Info-tech

‘Post-Viom deal, India will be a billion-dollar biz for ATC’

Thomas K Thomas Mumbai | Updated on January 20, 2018

JAMES TAICLET, Chairman, President and CEO, of ATC

With 56,000 towers, India to be the largest operations for us, says James Taiclet, Chairman





With the Centre approving American Tower Corporation’s acquisition of majority stake in Viom Networks, the Boston-based tower infrastructure firm is set for a bigger play in the Indian telecom sector.

With this acquisition, ATC will own 56,000 towers in India, making it the largest operations for the company overtaking its US business where it manages around 40,000 towers. Having entered the Indian market in 2007, ATC is now looking to build scale to ride on the telecom operators’ need for more tower sites for 3G and 4G roll out. BusinessLine met James Taiclet, Chairman, President and CEO of ATC, on the company’s future roadmap in India. Edited excerpts:

What does the Viom acquisition mean for ATC?

It attains our goals to be the No.1 independent tower company in the country. The integration will take a year or two. India becomes incredibly important for us. This transaction will make it a billion-dollar business for us for the calendar year 2016. From asset perspective, this is the largest number of towers we have anywhere in the world.

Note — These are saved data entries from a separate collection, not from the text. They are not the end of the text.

-- ==== Sys2Proof/Machine/OrderUnit.lean ====
section
/-! DEFINITION. The shared operations of the Order Unit (ORU): taking an order, completing it, the Bus Queue and
what an entry's leaving brings about, holds, and the ends of bus orders (R133 to R157). -/

namespace Sys2Proof.Machine

/-- The Order Unit may take an order: the hand is EMPTY and the completion list is empty (R133). -/
def State.handFree (s : State) : Bool := s.oru.hand = .empty && s.oru.completion.isEmpty

/-- The order that the Order Unit takes in hand in RUNNING, if the head of the cache is one of those asked for
(R133). -/
def State.taken? (p : Order → Bool) (s : State) : Option Order :=
  if s.running && s.handFree then s.oru.cache.head?.filter p else none

/-- The order of a kind that is taken in hand in RUNNING. -/
def State.takes (k : OrderKind) (s : State) : Option Order := s.taken? (fun o => o.kind? = some k)

/-- The head of the cache removed (R133). -/
def State.popOrder (s : State) : State := { s with oru.cache := s.oru.cache.tail }

/-- The order in hand completes: its result joins the tail of the completion list, and the hand is in STAGE_WAIT
until it is staged (R134, R135). -/
def State.completeHand (o : Order) (outcome : OrderOutcome) (detail : Nat) (entries : Entries) (s : State) :
    State :=
  { s with
    oru.completion := s.oru.completion ++ [{ fromHand := true, result := o.result outcome detail entries }]
    oru.hand := .stageWait o }

/-- The order in hand completes without entries. -/
def State.answer (o : Order) (outcome : OrderOutcome) (s : State) : State :=
  s.completeHand o outcome 0 (.values [])

/-- A new Bus Queue entry (R144). -/
def BusEntry.new (o : Order) : BusEntry :=
  { order := o, exchangeOpen := false, nextInstance := 0, gathered := [], good := 0, busy := 0, refused := 0
    miss := 0 }

/-- The result of an entry that ends (R139, R148, R149): a READ carries its gathered entries, and its detail is
the number of instances made. -/
def BusEntry.result (e : BusEntry) (outcome : OrderOutcome) : OrderResult :=
  match e.order.kind? with
  | some .read => e.order.result outcome e.nextInstance (.values e.gathered)
  | _ => e.order.result outcome 0 (.values [])

/-- The outcome of a MARKER that completes: ABANDONED in a drain, DONE otherwise (R153, R155). -/
def State.markerOutcome (s : State) : OrderOutcome := if s.draining then .abandoned else .done

/-- A MARKER in MARKER_WAIT completes in the step in which the Bus Queue becomes empty (R153). -/
def State.markerCheck (s : State) : State :=
  match s.oru.hand with
  | .markerWait o => if s.oru.busQueue.isEmpty then s.answer o s.markerOutcome else s
  | _ => s

/-- An entry has left the Bus Queue: an order in QUEUE_WAIT joins in the same step (R143), and a MARKER completes
if the queue is empty (R153). -/
def State.entryLeft (s : State) : State :=
  match s.oru.hand with
  | .queueWait o => { s with oru.busQueue := s.oru.busQueue ++ [BusEntry.new o], oru.hand := .empty }
  | _ => s.markerCheck

/-- The entry at a position ends: it leaves the queue and its result joins the completion list (R144). -/
def State.endEntry (i : Nat) (e : BusEntry) (outcome : OrderOutcome) (s : State) : State :=
  let t : State :=
    { s with
      oru.busQueue := s.oru.busQueue.eraseIdx i
      oru.completion := s.oru.completion ++ [{ fromHand := false, result := e.result outcome }] }
  t.entryLeft

/-- An entry that would go on: in a drain it ends ABANDONED, outside ACTIVE it ends NOT_ACTIVE, and otherwise it
claims again (R120, R145, R149, R155). That an entry whose exchange was open as the role left ACTIVE in RUNNING, and closes
only after a HALT, ends ABANDONED is the model's choice (log entry 37). -/
def State.continueEntry (i : Nat) (e : BusEntry) (s : State) : State :=
  if s.draining then s.endEntry i e .abandoned
  else if s.msu.role ≠ .active then s.endEntry i e .notActive
  else { s with oru.busQueue := s.oru.busQueue.set i { e with exchangeOpen := false } }

/-- The outcome of a READ whose instances have all been made (R148). -/
def BusEntry.readOutcome (e : BusEntry) : OrderOutcome :=
  if 0 < e.good then (if e.busy = 0 ∧ e.refused = 0 ∧ e.miss = 0 then .done else .partialReads)
  else if 0 < e.refused then .refused
  else if 0 < e.busy then .busy
  else .noReply

/-- Every entry with no open exchange ends with one outcome, in queue order (R120, R155). -/
def State.endClosedEntries (outcome : OrderOutcome) (s : State) : State :=
  { s with
    oru.busQueue := s.oru.busQueue.filter (fun e => e.exchangeOpen)
    oru.completion := s.oru.completion ++
      (s.oru.busQueue.filter (fun e => !e.exchangeOpen)).map
        (fun e => Completed.mk false (e.result outcome)) }

/-- The role has left ACTIVE in RUNNING (R120): the entries without an open exchange end NOT_ACTIVE, and so does
a bus order in QUEUE_WAIT; a MARKER completes if the queue is then empty. -/
def State.endNotActive (s : State) : State :=
  let s := s.endClosedEntries .notActive
  match s.oru.hand with
  | .queueWait o => s.answer o .notActive
  | _ => s.markerCheck

/-- A drain begins (R155): the entries without an open exchange end ABANDONED, then the order in hand if it is in
QUEUE_WAIT, HOLD_WAIT, or a CLAIM that waits for a wind-down; a MARKER ends once the queue is empty. -/
def State.abandonOrders (s : State) : State :=
  let s := s.endClosedEntries .abandoned
  match s.oru.hand with
  | .queueWait o => s.answer o .abandoned
  | .holdWait o => (s.clearHeld o.station).answer o .abandoned
  | .claimDeferred o => s.answer o .abandoned
  | _ => s.markerCheck

/-- The hold is satisfied: no Bus Queue entry names the station and no open exchange addresses it (R141). -/
def State.holdSatisfied (s : State) (address : Nat) : Bool :=
  s.oru.busQueue.all (fun e => e.order.station ≠ address) && !s.exchangeAddresses address

/-- The points that a SHAPE names: channels c to c + repeat of its station (R44). -/
def State.applyShape (o : Order) (c : Conversion) (s : State) : State :=
  match s.station? o.station with
  | none => s
  | some r =>
    { s with points := updateWindow (Point.shape c) (r.firstSlot + o.first) (o.repeats + 1) s.points }

/-- A RETIRE or SHAPE applied with its hold satisfied: the held mark clears, and the order completes DONE (R142). -/
def State.applyHeld (o : Order) (s : State) : State :=
  match o.kind? with
  | some .retire => (s.retireStation o.station).answer o .done
  | _ =>
    match o.conversion? with
    | some c => ((s.applyShape o c).clearHeld o.station).answer o .done
    | none => (s.clearHeld o.station).answer o .done

/-- A validated RETIRE or SHAPE: its station becomes held, and the order is applied at once or enters HOLD_WAIT
(R138, R141). -/
def State.holdOrApply (o : Order) (s : State) : State :=
  let s := s.holdStation o.station
  if s.holdSatisfied o.station then s.applyHeld o else { s with oru.hand := .holdWait o }

/-- A validated bus order joins the tail of the Bus Queue, or waits in QUEUE_WAIT (R143). -/
def State.joinQueue (o : Order) (s : State) : State :=
  if s.oru.busQueue.length < Config.busQueueEntries then
    { s with oru.busQueue := s.oru.busQueue ++ [BusEntry.new o] }
  else { s with oru.hand := .queueWait o }

/-- A station address in 1..125 (R137). -/
def Order.stationInRange (o : Order) : Bool := within 1 Config.maxStationAddress o.station

/-- A first channel in 0..31 (R137). -/
def Order.firstInRange (o : Order) : Bool := within 0 31 o.first

/-- The channels named lie within the window: first + count − 1 ≤ slot_count − 1 (R137). -/
def Order.fitsWindow (o : Order) (r : StationRecord) : Bool := o.first + o.count ≤ r.slotCount

/-- The points of the channels that an order names. -/
def State.namedPoints (o : Order) (r : StationRecord) (s : State) : List Point :=
  (List.range' (r.firstSlot + o.first) o.count).map s.point

/-- Validation of a READ (R136, R137): the outcome of the first step that fails, or none. -/
def State.refuseRead (o : Order) (s : State) : Option OrderOutcome :=
  if !(o.stationInRange && o.firstInRange && within 1 8 o.count) then some .badOrder
  else match s.station? o.station with
  | none => some .notFound
  | some r =>
    if r.health = .mismatch then some .mismatch
    else if !o.fitsWindow r then some .badOrder
    else if s.msu.role ≠ .active then some .notActive
    else none

/-- Validation of a WRITE (R136, R137): no named point has mode TOTAL. -/
def State.refuseWrite (o : Order) (s : State) : Option OrderOutcome :=
  if !(o.stationInRange && o.firstInRange && within 1 4 o.count) then some .badOrder
  else match s.station? o.station with
  | none => some .notFound
  | some r =>
    if r.health = .mismatch then some .mismatch
    else if !o.fitsWindow r || (s.namedPoints o r).any (fun p => p.conv.mode = .total) then some .badOrder
    else if s.msu.role ≠ .active then some .notActive
    else none

/-- Validation of a LATCH (R136, R137): 126 names no station and passes steps 2 and 3. -/
def State.refuseLatch (o : Order) (s : State) : Option OrderOutcome :=
  if !within 1 Config.allStations o.station then some .badOrder
  else if o.station = Config.allStations then (if s.msu.role ≠ .active then some .notActive else none)
  else match s.station? o.station with
  | none => some .notFound
  | some r =>
    if r.health = .mismatch then some .mismatch else if s.msu.role ≠ .active then some .notActive else none

/-- Validation of a SNAP or TAKE_TOTALS (R136, R137): the outcome of the first step that fails, or the station's
record. -/
def State.checkWindow (o : Order) (s : State) : Except OrderOutcome StationRecord :=
  if !(o.stationInRange && o.firstInRange && within 1 32 o.count) then .error .badOrder
  else match s.station? o.station with
  | none => .error .notFound
  | some r => if o.fitsWindow r then .ok r else .error .badOrder

/-- Validation of a RETIRE (R136, R137). -/
def State.refuseRetire (o : Order) (s : State) : Option OrderOutcome :=
  if !o.stationInRange then some .badOrder
  else if (s.station? o.station).isNone then some .notFound
  else none

/-- Validation of a SHAPE (R136, R137): c + repeat ≤ slot_count − 1. -/
def State.refuseShape (o : Order) (s : State) : Option OrderOutcome :=
  if !(o.stationInRange && o.firstInRange && o.conversion?.isSome) then some .badOrder
  else match s.station? o.station with
  | none => some .notFound
  | some r => if o.first + o.repeats < r.slotCount then none else some .badOrder

/-- The four steps of ENROL (R5): the outcome of the first that fails, or the record to insert. -/
def State.checkEnrol (o : Order) (s : State) : Except OrderOutcome StationRecord :=
  match o.enrolRecord? with
  | none => .error .badOrder
  | some r =>
    if (s.station? r.address).isSome then .error .alreadyExists
    else if s.stations.any r.overlaps then .error .overlap
    else if Config.maxStations ≤ s.stations.length then .error .tableFull
    else .ok r

/-- The steps of SCAN_ADD (R52): the outcome of the first that fails with its detail, or none. -/
def State.refuseScanAdd (o : Order) (s : State) : Option (OrderOutcome × Nat) :=
  if !(within 1 16 o.count && o.scanAddresses.all (within 1 Config.maxStationAddress)) then some (.badOrder, 0)
  else match o.scanAddresses.findIdx? (fun a => (s.station? a).isNone) with
  | some i => some (.notFound, i)
  | none =>
    if Config.scanListEntries < s.swe.pendingList.length + o.count then some (.listFull, 0) else none

end Sys2Proof.Machine
end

Have you initiated discussions with the Tatas to acquire the balance stake in Viom?

That’s a future discussion. The purchase sale agreement there is a provision for that discussion.

Why has it taken ATC seven years after it entered India to scale up?

We have caught the wave at the right time. Between 2010 and 2013, the industry came to a grinding halt due to licence cancellation and issues related to network equipment import ban. Scaling up prior to that would have meant scaling up at a high cost. We have a disciplined programme of valuing telecom assets. There were deals which went for $200,000 a tower at that time. Meanwhile, our business has performed well despite these regulatory uncertainties. We are now ready to catch the wave that will come from 3G and 4G roll outs by telecom operators like Vodafone, Reliance Jio and Airtel.

Will 56,000 towers be enough to capture significant market share?

At this scale, we are positioned to capture significant share of the market. In addition, we are ready to bring best practices and IP. Viom is also run professionally so it will make us competitive.

What kind of IP could you bring to India?

Tower management is important part of working in Africa and Asia. Managing generator performance, for example, is critical since electricity is not available everywhere. As the tower provider, we are then responsible for this.

Our uptimes are better than the industry average. We know how to configure the site, and use things like voltage regulators, to make uptime better. We have the funds and the programme to do this. There is also whole art of co-location. There is a fair amount of science in understating tower capacity, space, load available and customer priorities.

Companies are also looking to deploy solutions other than towers. For example, some are laying optical fibre, others are using Wi-Fi zones, Google has its Loon project. Do you see this as a threat?

These solutions don’t compete with us but if any of these compliments with our tower business we are open to investing in that. For example, in indoor small cells we are the leader in almost all countries we operate. We are investing in it because it gets us tower-like returns. Viom has about 300 such sites and ATC has about 60 in India. This is an area of focus for us because it enables telcos to offload data.

Will such solutions help you shore up better revenues from India?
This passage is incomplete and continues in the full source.